▶ **Required work**:
Gather each line containing the string "calendar" from these entries.

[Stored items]

/-- A new boundary record, and the records older than the newest 4,096 quarters dropped (R324). -/
def State.bndUpds (s : State) (b : Bnd) : List StoreUpd :=
  .record tabBnd b.q b.row ::
    (((smGet [] s.live.tables tabBnd).filter fun p => decide (p.1 + 4096 ≤ b.q)).map fun p => .record tabBnd p.1 [])

/-- Load-profile status bits that QFLAGS give (R329). -/
def qBits (f : Nat) : Nat :=
  ofBool (natBit f 0) + 2 * ofBool (natBit f 1) + 32 * ofBool (natBit f 3) + 2 ^ 14 * ofBool (natBit f 4) + 64 * ofBool (natBit f 5)

/-- Load-profile status bits that a rate byte gives (R329). -/
def rBits (r : Nat) : Nat := 8 * ofBool (natBit r 4) + 16 * ofBool (natBit r 5)

/-! ### Closing a quarter of a set -/

/-- What closing quarters of a set gives: the set, stored changes, debits (quarter, Wh, rate), events, whether the period
closed. -/
structure Closed where
  st : BSet := {}
  upds : List StoreUpd := []
  debits : List (Nat × Nat × Nat) := []
  evs : List Nat := []
  period : Bool := false
  deriving DecidableEq, Repr

/-- Entries of a set's ring (R330). -/
def State.lpRing (s : State) : Nat := max 1 (s.get bilCfg_RETAIN) * 96

/-- The period record (R333) and the set after the close. -/
def BSet.closePeriod (b : BSet) (key q n flags : Nat) : BSet × StoreUpd :=
  let r := [b.period, flags + b.pbits, b.pstart, q + 1, n] ++ b.imp ++ b.exp ++ b.dem ++ b.demQ ++ b.back ++ b.react
  ({ b with dem := List.replicate 16 0, demQ := List.replicate 16 0, period := (b.period + 1) % 65536, pstart := q + 1
            pbits := 0 }, .record tabPer (key * 16 + b.period % 13) r)

/-- close_quarter (R328 to R333) of a set on the quarter of a boundary record. `withLp` is clear for a quarter without a
load-profile entry, `extra` holds further status bits. -/
def State.closeQuarter (s : State) (key : Nat) (b : Bnd) (withLp : Bool) (extra : Nat) (c : Closed) : Closed :=
  let x := c.st
  let site := key == 0
  let tot := (List.range 4).map fun i => x.openE.getD i 0 + x.carry.getD i 0
  let wh := if site then tot.map (· / 1000) else x.openE
  let rb := b.rates.getD x.tgroup 0
  let r := rb % 16
  let status := x.openFlags ||| qBits b.flags ||| rBits rb ||| extra ||| (if site then 2 ^ 11 else 0)
  let dem := if site then x.openE.getD 0 0 * 4 / 1000 else wh.getD 0 0 * 4
  let top := !natBit status 2 && !natBit status 12 && decide (x.dem.getD r 0 < dem)
  let x1 : BSet := { x with
    imp := addIn x.imp r (wh.getD 0 0), exp := addIn x.exp r (wh.getD 1 0)
    react := addIn (addIn x.react 0 (wh.getD 2 0)) 1 (wh.getD 3 0)
    dem := if top then x.dem.set r dem else x.dem, demQ := if top then x.demQ.set r b.q else x.demQ
    carry := if site then tot.map (· % 1000) else x.carry
    openE := List.replicate 4 0, openFlags := 0, openQ := b.q + 1
    pbits := x.pbits ||| 4 * ofBool (natBit status 5) ||| 8 * ofBool (natBit status 0) ||| 16 * ofBool (natBit status 6) }
  let lp := if withLp then [StoreUpd.record tabLp (key * 2 ^ 40 + b.q % s.lpRing) ([b.q] ++ wh.map (· % 2 ^ 32) ++ [status])]
            else []
  let cl := b.closes.getD x.tgroup 0
  let p := x1.closePeriod key b.q b.nE (cl - 1)
  { st := if cl = 0 then x1 else p.1
    upds := c.upds ++ lp ++ (if cl = 0 then [] else [p.2])
    debits := c.debits ++ [(b.q, wh.getD 0 0, r)]
    evs := c.evs ++ (if top && site then [270] else [])
    period := c.period || decide (cl ≠ 0) }

/-! ### Booking -/

/-- A quarter as booking walks over it: its record (none for the quarters beyond the kept ones, R327) and its end. -/
structure Walk where
  rec1 : Option Bnd := none
  start : Nat := 0
  stop : Nat := 0
  deriving DecidableEq, Repr

/-- The quarters from a set's open one on, a missing stretch as one quarter before the oldest kept (R326, R327). -/
def State.walks (s : State) (openQ : Nat) : List Walk :=
  let bs := s.bnds
  let miss := match bs with
    | b :: _ => if openQ < b.q then [{ stop := b.nS : Walk }] else []
    | [] => []
  miss ++ (bs.filter fun b => decide (openQ ≤ b.q)).map fun b => { rec1 := some b, start := b.nS, stop := s.nEnd b }

/-- The pieces of a stretch [a, b) of a quarter, cut at BACK_S and BACK_E (R341): each with whether it lies in the span. -/
def pieces (w : Walk) (a b : Nat) : List (Nat × Nat × Bool) :=
  match w.rec1 with
  | none => [(a, b, false)]
  | some r =>
    if r.bS = 0 then [(a, b, false)]
    else
      let x := min b (max a r.bS)
      let y := if r.bE = 0 then b else min b (max x r.bE)
      [(a, x, false), (x, y, true), (y, b, false)]

/-- One piece booked: its share of each register, the remainder where the piece is the last (R326). -/
def bookPiece (d : List Nat) (span : Nat) (last : Bool) (p : Nat × Nat × Bool) (c : BSet × List Nat) : BSet × List Nat :=
  let sh := (List.range 4).map fun i =>
    if last then (d.getD i 0 + 2 ^ 64 - c.2.getD i 0) % 2 ^ 64 else d.getD i 0 * (p.2.1 - p.1) / span % 2 ^ 64
  let x := c.1
  ({ x with openE := List.zipWith (fun a b => (a + b) % 2 ^ 32) x.openE sh
            back := if p.2.2 then addIn (addIn x.back 0 (sh.getD 0 0)) 1 (sh.getD 1 0) else x.back
            openFlags := x.openFlags ||| (if p.2.2 && decide (p.1 < p.2.1) then 32 else 0) },
   List.zipWith (fun a b => (a + b) % 2 ^ 64) c.2 sh)

/-- The pieces of a quarter booked in order. -/
def bookPieces (d : List Nat) (span : Nat) (final : Bool) : List (Nat × Nat × Bool) → BSet × List Nat → BSet × List Nat
  | [], c => c
  | [p], c => bookPiece d span final p c
  | p :: ps, c => bookPieces d span final ps (bookPiece d span false p c)

/-- The missing quarters closed as one (R327): the default rate, no load-profile entry, event 276. -/
def State.closeMissing (s : State) (b0 : Nat) (c : Closed) : Closed :=
  let r := s.defaultRate c.st.tgroup
  let x := c.st
  { c with st := { x with imp := addIn x.imp r (x.openE.getD 0 0), exp := addIn x.exp r (x.openE.getD 1 0)
                          react := addIn (addIn x.react 0 (x.openE.getD 2 0)) 1 (x.openE.getD 3 0)
                          openE := List.replicate 4 0, openFlags := 0, openQ := b0 }
           debits := c.debits ++ [(b0, x.openE.getD 0 0, r)], evs := c.evs ++ [276] }

/-- The Booking procedure over the quarters (R326): each books its pieces and closes where its end is reached. -/
def State.bookWalk (s : State) (key n1 st : Nat) (d : List Nat) (cur span : Nat) (multi : Bool) (next : Nat) :
    List Walk → Closed → List Nat → Closed
  | [], c, _ => c
  | w :: ws, c, done =>
    let a := max cur w.start
    let b := min n1 w.stop
    let r := bookPieces d span (decide (b = n1)) (pieces w a b) (c.st, done)
    let c1 := { c with st := { r.1 with openFlags := r.1.openFlags ||| st ||| (if multi then 4 else 0) } }
    let c2 := if b = w.stop then (match w.rec1 with
        | some bd => s.closeQuarter key bd true 0 c1
        | none => s.closeMissing next c1) else c1
    if b = n1 then c2 else State.bookWalk s key n1 st d cur span multi next ws c2 r.2

/-- bill (R326): the set after a record of crossing number n1 and registers r1 above its cursor. -/
def State.bill (s : State) (key n1 : Nat) (r1 : List Nat) (st : Nat) (x : BSet) : Closed :=
  let ws := s.walks x.openQ
  let d := (List.range 4).map fun i => (r1.getD i 0 + 2 ^ 64 - x.curReg.getD i 0) % 2 ^ 64
  let touched := (ws.filter fun w => decide (max x.curN w.start < min n1 w.stop)).length
  let next := match s.bnds with
    | b :: _ => b.q
    | [] => x.openQ
  let c := s.bookWalk key n1 st d x.curN (n1 - x.curN) (decide (1 < touched)) next ws { st := x } (List.replicate 4 0)
  { c with st := { c.st with curN := n1, curReg := r1 } }

/-- The quarter in which a first cursor lies: the newest that begins at or before it; before every kept one none (R319). -/
def State.quarterOf (s : State) (n : Nat) : Nat :=
  match (s.bnds.filter fun b => decide (b.nS ≤ n)).getLast? with
  | some b => b.q
  | none => match s.bnds with
    | b :: _ => b.q - 1
    | [] => 0

/-- The set whose cursor an accepted record sets, booking no energy (R319). Energy gathered before a re-enrolment closes with
the quarter it was booked to (DEDUCED, log entry 52). -/
def State.setCursor (s : State) (key : Nat) (x : BSet) (n1 : Nat) (r1 : List Nat) : Closed :=
  let q := s.quarterOf n1
  let had := x.openE.any (· ≠ 0) && decide (x.openQ < q)
  let c : Closed := if had then (match s.bnd x.openQ with
      | some b => s.closeQuarter key b true 0 { st := x }
      | none => s.closeMissing q { st := x }) else { st := x }
  let y := c.st
  { c with st := { y with sflags := y.sflags / 2 * 2 + 1, curN := n1, curReg := r1, openQ := q
                          pstart := if y.period = 0 ∧ y.pstart = 0 then q else y.pstart } }

/-! ### Periods -/

/-- Local day, month index and hour of a group at UTC seconds: by a calendar, else in UTC (R332). -/
def periodIdx (c : Option (List Byte)) (t day hour : Nat) : Nat :=
  let l : Int := match c with
    | some c => (localAt c t).1
    | none => (t : Int)
  let dt := dateOf (l / 86400)
  let h := (l % 86400 / 3600).toNat
  let m := (dt.1 * 12 + (dt.2.1 : Int)).toNat
  if dt.2.2 < day ∨ (dt.2.2 = day ∧ h < hour) then m - 1 else m

/-- A group's calendar once a list of groups has its pending one active. -/
def State.calAfter (s : State) (acts : List Nat) (g : Nat) : Option (List Byte) :=
  if g ∈ acts then (s.calPending g).map (·.2) else s.calActive g

/-- What a boundary closes by group (R332): PFLAGS + 1 where its period closes at it; and the index of the last close.
`late` tells a boundary whose group runs late. -/
def State.periodCloses (s : State) (acts : List Nat) (b : Nat) (late : Bool) : List Nat × List Nat :=
  let old := s.live.row tabBil 1
  let idx := fun (g t : Nat) => periodIdx (s.calAfter acts g) t (s.get bilCfg_CLOSE_DAY) (s.get bilCfg_CLOSE_HOUR)
  let rows := (List.range 64).map fun g =>
    let o := old.getD g 0
    let n := idx g b
    if o ≠ 0 ∧ o < n then (1 + ofBool (late || decide (o < idx g (b - 900))) + 2 * ofBool (s.trust == 2), n)
    else (0, max o n)
  (rows.map (·.1), rows.map (·.2))

/-! ### The boundary group -/

/-- The rates of the open quarter, confirmed at its close (R313): its provisional ones while trust stood, else the defaults. -/
def State.confirm (s : State) (b : Bnd) (good : Bool) : List Nat :=
  if good then b.rates else (List.range 64).map fun g => s.rateByte g (b.q * 900) false

/-- The provisional rates of a quarter that opens at UTC seconds, calendars activated: the defaults while the calendar is suspended
(R314). -/
def State.provisional (s : State) (acts : List Nat) (t : Nat) : List Nat :=
  let s1 : State := { s with live := s.live.applyAll s.man (s.actUpds acts)
                             trf := { s.trf with lost := s.trf.lost.filter (· ∉ acts) } }
  (List.range 64).map fun g => s1.rateByte g t s.trustGood

/-- What is fixed of a boundary group at its pre-staging (R322, R323): the closing quarter's calendar and default rates, the period closes
at b, the provisional rates of the quarter that begins. -/
def State.planOf (s : State) (acts : List Nat) (b : Nat) (late : Bool) : BPlan :=
  let p0 := (s.bnd (s.get bilQ_Q)).getD {}
  let pc := s.periodCloses acts b late
  { rates := s.confirm p0 true, deflt := s.confirm p0 false, closes := pc.1, index := pc.2, next := s.provisional acts b }

/-- What a boundary group does beside its stored changes. -/
structure BoundaryRes where
  upds : List StoreUpd := []
  site : Closed := {}
  acts : List Nat := []
  closed : Bool := false
  groups : List Nat := []
  deriving DecidableEq, Repr

/-- The site's energy over the open quarter, and what of it lies in a backstep span (R322 action 2, R341). -/
def State.siteBook (s : State) (regs : List Nat) (x : BSet) : BSet :=
  let d := (List.range 4).map fun i => (regs.getD i 0 + 2 ^ 64 - x.curReg.getD i 0) % 2 ^ 64
  let a := s.live.row tabBil 2
  let bk := if a = [] then x.bcarry else
    let e := if s.live.row tabBil 3 = [] then regs else s.live.row tabBil 3
    (List.range 2).map fun i => (e.getD i 0 + 2 ^ 64 - a.getD i 0) % 2 ^ 64 + x.bcarry.getD i 0
  { x with openE := List.zipWith (· + ·) x.openE d
           back := addIn (addIn x.back 0 (bk.getD 0 0 / 1000)) 1 (bk.getD 1 0 / 1000), bcarry := bk.map (· % 1000) }

/-- The high-water (R322 action 5): the boundary as its TAI instant, with the offset it was set with. -/
def State.hwUpd (s : State) (b : Nat) : StoreUpd :=
  .record tabBil 0 [((b : Int) + toSigned 16 (s.get xingUtcOfs_OFFSET)).toNat, b]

▶ **Written solution**:
/-- Local day, month index and hour of a group at UTC seconds: by a calendar, else in UTC (R332). -/
/-- A group's calendar once a list of groups has its pending one active. -/
/-- The provisional rates of a quarter that opens at UTC seconds, calendars activated: the defaults while the calendar is suspended
/-- What is fixed of a boundary group at its pre-staging (R322, R323): the closing quarter's calendar and default rates, the period closes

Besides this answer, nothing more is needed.